Controllable sensitivity mechanism in an energetic compound of [FeII(Rtrz)6] as a molecular switch

Abstract

Transition metal iron complexes can be designed for spin crossover compounds with low spin and high spin bistable (LS and HS) states, spin transition can be triggered by external excitation, which regulates stability (sensitivity) and magnetism of complexes. [FeII(Rtrz)6] systems are bulit with the nitrogen-rich group triazole as the ligand, potentially making them high-energy compounds that can be applied in pyrotechnics and especially good candidates as green initiator for weapon systems. In this paper, two kinds of mononuclear complexes [FeIIN6-1,2,4-triazole] (1) and [FeIIN6-1,2,3-triazole] (2) are constructed, and LS ⇌ HS transition occurs by altering the bond lengths of metal ligand at room temperature; therefor, complex 1 and 2 may be spin crossover energetic materials.
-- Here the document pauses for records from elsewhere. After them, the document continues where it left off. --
/-- When the wrapped sum leaves room for EPSILON the corrected sum is the sum, or P less than it. -/
theorem addCorrected_toNat {a b : Word} (hab : a.toNat + b.toNat < 2 ^ 64 + fieldModulus) :
    (addCorrected a b).toNat =
      if 2 ^ 64 ≤ a.toNat + b.toNat then a.toNat + b.toNat - fieldModulus else a.toNat + b.toNat := by
  simp only [fieldModulus] at *
  by_cases hc : 2 ^ 64 ≤ a.toNat + b.toNat
  · simp only [addCorrected, ovfAdd64_snd, hc, if_true, wrapAdd64_toNat, ovfAdd64_fst_toNat, epsilon_toNat]
    omega
  · simp only [addCorrected, ovfAdd64_snd, hc, if_false, ovfAdd64_fst_toNat, BitVec.reduceEq]
    omega

/-- Subtracting P once canonicalises any word, since 2^64 is less than twice P. -/
theorem canonicalise_toNat (v : Word) : (canonicalise v).toNat = v.toNat % fieldModulus := by
  have hv := v.isLt
  simp only [fieldModulus] at *
  by_cases h : 18446744069414584321 ≤ v.toNat
  · have hle : modulus ≤ v := by simpa [BitVec.le_def] using h
    rw [canonicalise, if_pos hle, BitVec.toNat_sub, modulus_toNat]
    omega
  · have hle : ¬ modulus ≤ v := by simpa [BitVec.le_def] using h
    rw [canonicalise, if_neg hle]
    omega

/-! ### The adder -/

/-- The widened sum does not wrap. -/
theorem zext128_add_toNat (x y : Word) : (zext128 x + zext128 y).toNat = x.toNat + y.toNat := by
  have hx := x.isLt
  have hy := y.isLt
  rw [BitVec.toNat_add, zext128_toNat x (by decide), zext128_toNat y (by decide)]
  omega

theorem addResult_toNat (x y : Word) : (addResult x y).toNat = (x.toNat + y.toNat) % fieldModulus := by
  simp only [addResult, lowWord_toNat, BitVec.toNat_umod, zext128_add_toNat, modulusWide_toNat, fieldModulus]
  omega

theorem addFastResult_toNat {x y : Word} (hx : x.toNat < fieldModulus) (hy : y.toNat < fieldModulus) :
    (addFastResult x y).toNat = (x.toNat + y.toNat) % fieldModulus := by
  have hsum := zext128_add_toNat x y
  simp only [fieldModulus] at *
  by_cases h : 18446744069414584321 ≤ x.toNat + y.toNat
  · have hle : modulusWide ≤ zext128 x + zext128 y := by rwa [BitVec.le_def, hsum, modulusWide_toNat]
    simp only [addFastResult, if_pos hle, lowWord_toNat, BitVec.toNat_sub, hsum, modulusWide_toNat]
    omega
  · have hle : ¬ modulusWide ≤ zext128 x + zext128 y := by rwa [BitVec.le_def, hsum, modulusWide_toNat]
    simp only [addFastResult, if_neg hle, lowWord_toNat, hsum]
    omega

/-- ADD_WINTERFELL is the corrected difference of `x` and `P - y`. -/
theorem addWinterfellResult_eq (x y : Word) :
    addWinterfellResult x y = subCorrected x (wrapSub64 modulus y) :=
  wrapSub64_mask32_borrow x (wrapSub64 modulus y)

theorem addWinterfellResult_toNat {x y : Word} (hx : x.toNat < fieldModulus) (hy : y.toNat < fieldModulus) :
    (addWinterfellResult x y).toNat = (x.toNat + y.toNat) % fieldModulus := by
  have ht : (wrapSub64 modulus y).toNat = fieldModulus - y.toNat := by
    rw [wrapSub64_toNat, modulus_toNat]
    simp only [fieldModulus] at *
    omega
  rw [addWinterfellResult_eq, subCorrected_toNat (by omega), ht]
  simp only [fieldModulus] at *
  split <;> omega

/-! ### The multiplier -/

theorem mulResult_toNat (x y : Word) : (mulResult x y).toNat = x.toNat * y.toNat % fieldModulus := by
  have ht : (zext128 x * zext128 y).toNat = x.toNat * y.toNat := umul128_toNat x y
  simp only [mulResult, lowWord_toNat, BitVec.toNat_umod, ht, modulusWide_toNat, fieldModulus]
  omega

/-- A limb times EPSILON does not wrap (41_modular_multiplier.md R56, `t1`). -/
theorem limb_mul_epsilon_toNat (c : Limb) :
    (wrapSub64 (shl64 (zext64 c) 32) (zext64 c)).toNat = c.toNat * 4294967295 := by
  have hc := c.isLt
  rw [wrapSub64_toNat, shl64_toNat, zext64_toNat c (by decide)]
  omega

/-- MUL_REDUCE159 folds the upper limbs into the low half, with both corrections, and canonicalises. -/
theorem mulReduce159Result_eq (x y : Word) :
    let t := umul128 x y
    let c := lowLimb (highWord t)
    mulReduce159Result x y =
      canonicalise (addCorrected (subCorrected (lowWord t) (zext64 (highLimb (highWord t))))
        (wrapSub64 (shl64 (zext64 c) 32) (zext64 c))) :=
  rfl

/-- The low half and the two upper limbs make up the wide value. -/
theorem limbs_toNat (t : Wide) :
    t.toNat = (lowWord t).toNat + (lowLimb (highWord t)).toNat * 2 ^ 64 + (highLimb (highWord t)).toNat * 2 ^ 96 := by
  rw [lowWord_toNat, lowLimb_toNat, highLimb_toNat, highWord_toNat]
  omega

/-- The fold keeps the residue because 2^64 is EPSILON and 2^96 is -1 modulo P. -/
theorem mulReduce159Result_toNat (x y : Word) :
    (mulReduce159Result x y).toNat = x.toNat * y.toNat % fieldModulus := by
  rw [mulReduce159Result_eq, canonicalise_toNat, ← umul128_toNat x y]
  generalize umul128 x y = t
  have ht := limbs_toNat t
  have hlo := (lowWord t).isLt
  have hc := (lowLimb (highWord t)).isLt
  have hd := (highLimb (highWord t)).isLt
  have hdz := zext64_toNat (highLimb (highWord t)) (by decide)
  have ht0 := subCorrected_toNat (a := lowWord t) (b := zext64 (highLimb (highWord t)))
    (by simp only [fieldModulus]; omega)
  have ht1 := limb_mul_epsilon_toNat (lowLimb (highWord t))
  rw [addCorrected_toNat (by simp only [fieldModulus] at *; split at ht0 <;> omega), ht1]
  simp only [fieldModulus] at *
  split at ht0 <;> split <;> omega

/-- Shifting left by a limb keeps the low limb. -/
theorem shl64_limb_toNat (v : Word) : (shl64 v 32).toNat = v.toNat % 2 ^ 32 * 2 ^ 32 := by
  rw [shl64_toNat]
  omega

/-- The sum `a` of 41_modular_multiplier.md R57 with its carry, from the limbs of `xl`. -/
theorem redcSum_toNat (xl : Word) :
    let sum := ovfAdd64 xl (shl64 xl 32)
    sum.1.toNat + sum.2.toNat * 2 ^ 64 = (xl.toNat / 2 ^ 32 + xl.toNat % 2 ^ 32) * 2 ^ 32 + xl.toNat % 2 ^ 32 := by
  have hxl := xl.isLt
  simp only [ovfAdd64_fst_toNat, ovfAdd64_snd, shl64_limb_toNat]
  split
  · rw [show (1 : Bit).toNat = 1 from rfl]
    omega
  · rw [show (0 : Bit).toNat = 0 from rfl]
    omega

/-- R61, step (2): the subtractions that make `b` do not wrap. -/
theorem redcSum_shr64_add_carry_le (xl : Word) :
    let sum := ovfAdd64 xl (shl64 xl 32)
    (shr64 sum.1 32).toNat + sum.2.toNat ≤ sum.1.toNat := by
  have hxl := xl.isLt
  have hsum := redcSum_toNat xl
  simp only [shr64_toNat]
  omega

/-- R61, step (2): `b * 2^64` with `xl` as its low word is `a * P`. -/
theorem redcQuotient_toNat (xl : Word) :
    (redcQuotient xl).toNat * 2 ^ 64 + xl.toNat = (ovfAdd64 xl (shl64 xl 32)).1.toNat * fieldModulus := by
  have hsum := redcSum_toNat xl
  have hle := redcSum_shr64_add_carry_le xl
  have ha := (ovfAdd64 xl (shl64 xl 32)).1.isLt
  have hb : (redcQuotient xl).toNat + ((shr64 (ovfAdd64 xl (shl64 xl 32)).1 32).toNat +
      (ovfAdd64 xl (shl64 xl 32)).2.toNat) = (ovfAdd64 xl (shl64 xl 32)).1.toNat := by
    simp only [redcQuotient, wrapSub64_toNat, zext64_toNat (n := 1) _ (by decide)]
    omega
  rw [shr64_toNat] at hb
  simp only [fieldModulus]
  omega

/-- The quotient of a word times P by 2^64 is below P. -/
theorem redcQuotient_lt (xl : Word) : (redcQuotient xl).toNat < fieldModulus := by
  have hb := redcQuotient_toNat xl
  have ha := (ovfAdd64 xl (shl64 xl 32)).1.isLt
  simp only [fieldModulus] at *
  omega

/-- MUL_REDUCE_MONTGOMERY is the corrected difference of the high half and the quotient made from the low half. -/
theorem mulReduceMontgomeryResult_eq (x y : Word) :
    mulReduceMontgomeryResult x y =
      subCorrected (highWord (umul128 x y)) (redcQuotient (lowWord (umul128 x y))) :=
  wrapSub64_mask32_borrow _ _

/-- A canonical number is determined by its multiple by 2^64. -/
theorem eq_mul_radixInverse_mod {z t : Nat} (hz : z < fieldModulus) (h : z * 2 ^ 64 ≡ t [MOD fieldModulus]) :
    z = t * radixInverse % fieldModulus := by
  have hinv : 2 ^ 64 * radixInverse ≡ 1 [MOD fieldModulus] := by decide
  calc z = z * 1 % fieldModulus := by rw [Nat.mul_one, Nat.mod_eq_of_lt hz]
    _ = z * (2 ^ 64 * radixInverse) % fieldModulus := (hinv.mul_left z).symm
    _ = z * 2 ^ 64 * radixInverse % fieldModulus := by rw [Nat.mul_assoc]
    _ = t * radixInverse % fieldModulus := h.mul_right radixInverse

/-- The high half of a product of canonical operands is canonical. -/
theorem highWord_umul128_lt {x y : Word} (hx : x.toNat < fieldModulus) (hy : y.toNat < fieldModulus) :
    (highWord (umul128 x y)).toNat < fieldModulus := by
  have hxy : x.toNat * y.toNat < fieldModulus * fieldModulus := Nat.mul_lt_mul'' hx hy
  rw [highWord_toNat, umul128_toNat]
  simp only [fieldModulus] at *
  omega

/-- The multiple of P that `redcQuotient` accounts for drops out of the product, and what is left is 2^64 times the
result. -/
theorem mulReduceMontgomeryResult_toNat {x y : Word} (hx : x.toNat < fieldModulus) (hy : y.toNat < fieldModulus) :
    (mulReduceMontgomeryResult x y).toNat = x.toNat * y.toNat * radixInverse % fieldModulus := by
  have hxh := highWord_umul128_lt hx hy
  rw [mulReduceMontgomeryResult_eq, ← umul128_toNat x y]
  generalize umul128 x y = t at hxh ⊢
  have hq := redcQuotient_toNat (lowWord t)
  have hb := redcQuotient_lt (lowWord t)
  have hz := subCorrected_toNat (a := highWord t) hb.le
  rw [highWord_toNat] at hxh hz
  rw [lowWord_toNat] at hq
  refine eq_mul_radixInverse_mod ?_ ?_ <;> simp only [fieldModulus, Nat.ModEq] at *
  · split at hz <;> omega
  · split at hz <;> omega

end Sys2Proof.Machine
end

section
/-! SUPPORT. A command in its domain is answered with the promised value, whatever the state. -/

namespace Sys2Proof.Machine

/-- The host's duty on the two operands of an arithmetic operation, in integers. -/
theorem canonicalOperands_iff (x y : Word) :
    (isCanonical x && isCanonical y) = true ↔ x.toNat < fieldModulus ∧ y.toNat < fieldModulus := by
  rw [Bool.and_eq_true, isCanonical_iff, isCanonical_iff]

/-- An arithmetic operation on canonical operands answers its datapath's word in every state. -/
theorem answers_of_canonical {f : Word → Word → Word} {i : Instr} {x y : Word}
    (hexec : ∀ s, exec i s = answerArithmetic f i x y s) (hx : x.toNat < fieldModulus) (hy : y.toNat < fieldModulus) :
    Answers i (f x y) := fun s =>
  (hexec s).trans (answerArithmetic_canonical f i s ((isCanonical_iff x).2 hx) ((isCanonical_iff y).2 hy))

/-- The comparator answers its datapath's word in every state. -/
theorem answers_montgomeryEquals (lhs rhs : Word) :
    Answers (.montgomeryEquals lhs rhs) (montgomeryEqualsResult lhs rhs) :=
  answerAny_eq montgomeryEqualsResult _ lhs rhs

theorem montgomeryEqualsResult_toNat (lhs rhs : Word) :
    (montgomeryEqualsResult lhs rhs).toNat = if lhs.toNat = rhs.toNat then 1 else 0 := by
  simp only [montgomeryEqualsResult, BitVec.xor_eq_zero_iff, BitVec.toNat_inj]
  split <;> rfl

theorem montgomeryEqualsResult_eq_zero_or_one (lhs rhs : Word) :
    montgomeryEqualsResult lhs rhs = 0 ∨ montgomeryEqualsResult lhs rhs = 1 :=
  (ite_eq_or_eq _ _ _).symm

/-- On operands in the domain, a datapath whose word has the value `n` makes the operation answer `n`. -/
theorem exists_answers_of_canonical {f : Word → Word → Word} {i : Instr} {x y : Word} {n : Nat}
    (hexec : ∀ s, exec i s = answerArithmetic f i x y s) (h : (isCanonical x && isCanonical y) = true)
    (hval : x.toNat < fieldModulus → y.toNat < fieldModulus → (f x y).toNat = n) :
    ∃ z : Word, Answers i z ∧ z.toNat = n := by
  obtain ⟨hx, hy⟩ := (canonicalOperands_iff x y).1 h
  exact ⟨f x y, answers_of_canonical hexec hx hy, hval hx hy⟩

/-- Every command in its domain has the response that the rules promise. -/
theorem exists_answers_promisedValue {i : Instr} (h : inDomain i = true) :
    ∃ z : Word, Answers i z ∧ z.toNat = promisedValue i := by
  cases i with
  | add x y => exact exists_answers_of_canonical (fun _ => rfl) h fun _ _ => addResult_toNat x y
  | addFast x y => exact exists_answers_of_canonical (fun _ => rfl) h addFastResult_toNat
  | addWinterfell x y => exact exists_answers_of_canonical (fun _ => rfl) h addWinterfellResult_toNat
  | mul x y => exact exists_answers_of_canonical (fun _ => rfl) h fun _ _ => mulResult_toNat x y
  | mulReduce159 x y => exact exists_answers_of_canonical (fun _ => rfl) h fun _ _ => mulReduce159Result_toNat x y
  | mulReduceMontgomery x y => exact exists_answers_of_canonical (fun _ => rfl) h mulReduceMontgomeryResult_toNat
  | montgomeryEquals lhs rhs => exact ⟨_, answers_montgomeryEquals lhs rhs, montgomeryEqualsResult_toNat lhs rhs⟩

/-- The promise of an arithmetic operation is canonical. -/
theorem promisedValue_lt {i : Instr} (h : i.op ≠ .montgomeryEquals) : promisedValue i < fieldModulus := by
  cases i with
  | montgomeryEquals lhs rhs => exact absurd rfl h
  | _ => exact Nat.mod_lt _ (by decide)

/-- Every addition is in its domain on canonical operands and promises the sum. -/
theorem inDomain_promisedValue_addition {A : Word → Word → Instr} (hA : A ∈ additions) {x y : Word}
    (hx : x.toNat < fieldModulus) (hy : y.toNat < fieldModulus) :
    inDomain (A x y) = true ∧ promisedValue (A x y) = (x.toNat + y.toNat) % fieldModulus := by
  have hdom := (canonicalOperands_iff x y).2 ⟨hx, hy⟩
  simp only [additions, List.mem_cons, List.not_mem_nil, or_false] at hA
  obtain rfl | rfl | rfl := hA <;> exact ⟨hdom, rfl⟩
The ground state of both complexes is the LS state (low sensitivity), and the stable trend is 1 > 2. The spin transport mechanism is calculated by the non-equilibrium Green's function formalism combined with density functional theory. The theoretical results show that both 1 and 2 can be used as molecular switches in a small bias range, but 2 cannot be used when the bias voltage is high. In short, complex 1 is an ideal molecular switch from HS state (high-sensitivity) to LS state (low-sensitivity), acting as a reversible on ⇌ off switch. The spin state transition of complex 1 can be induced with an electric field; therefore, it is expected to control the safety of primary explosives precisely in the long term.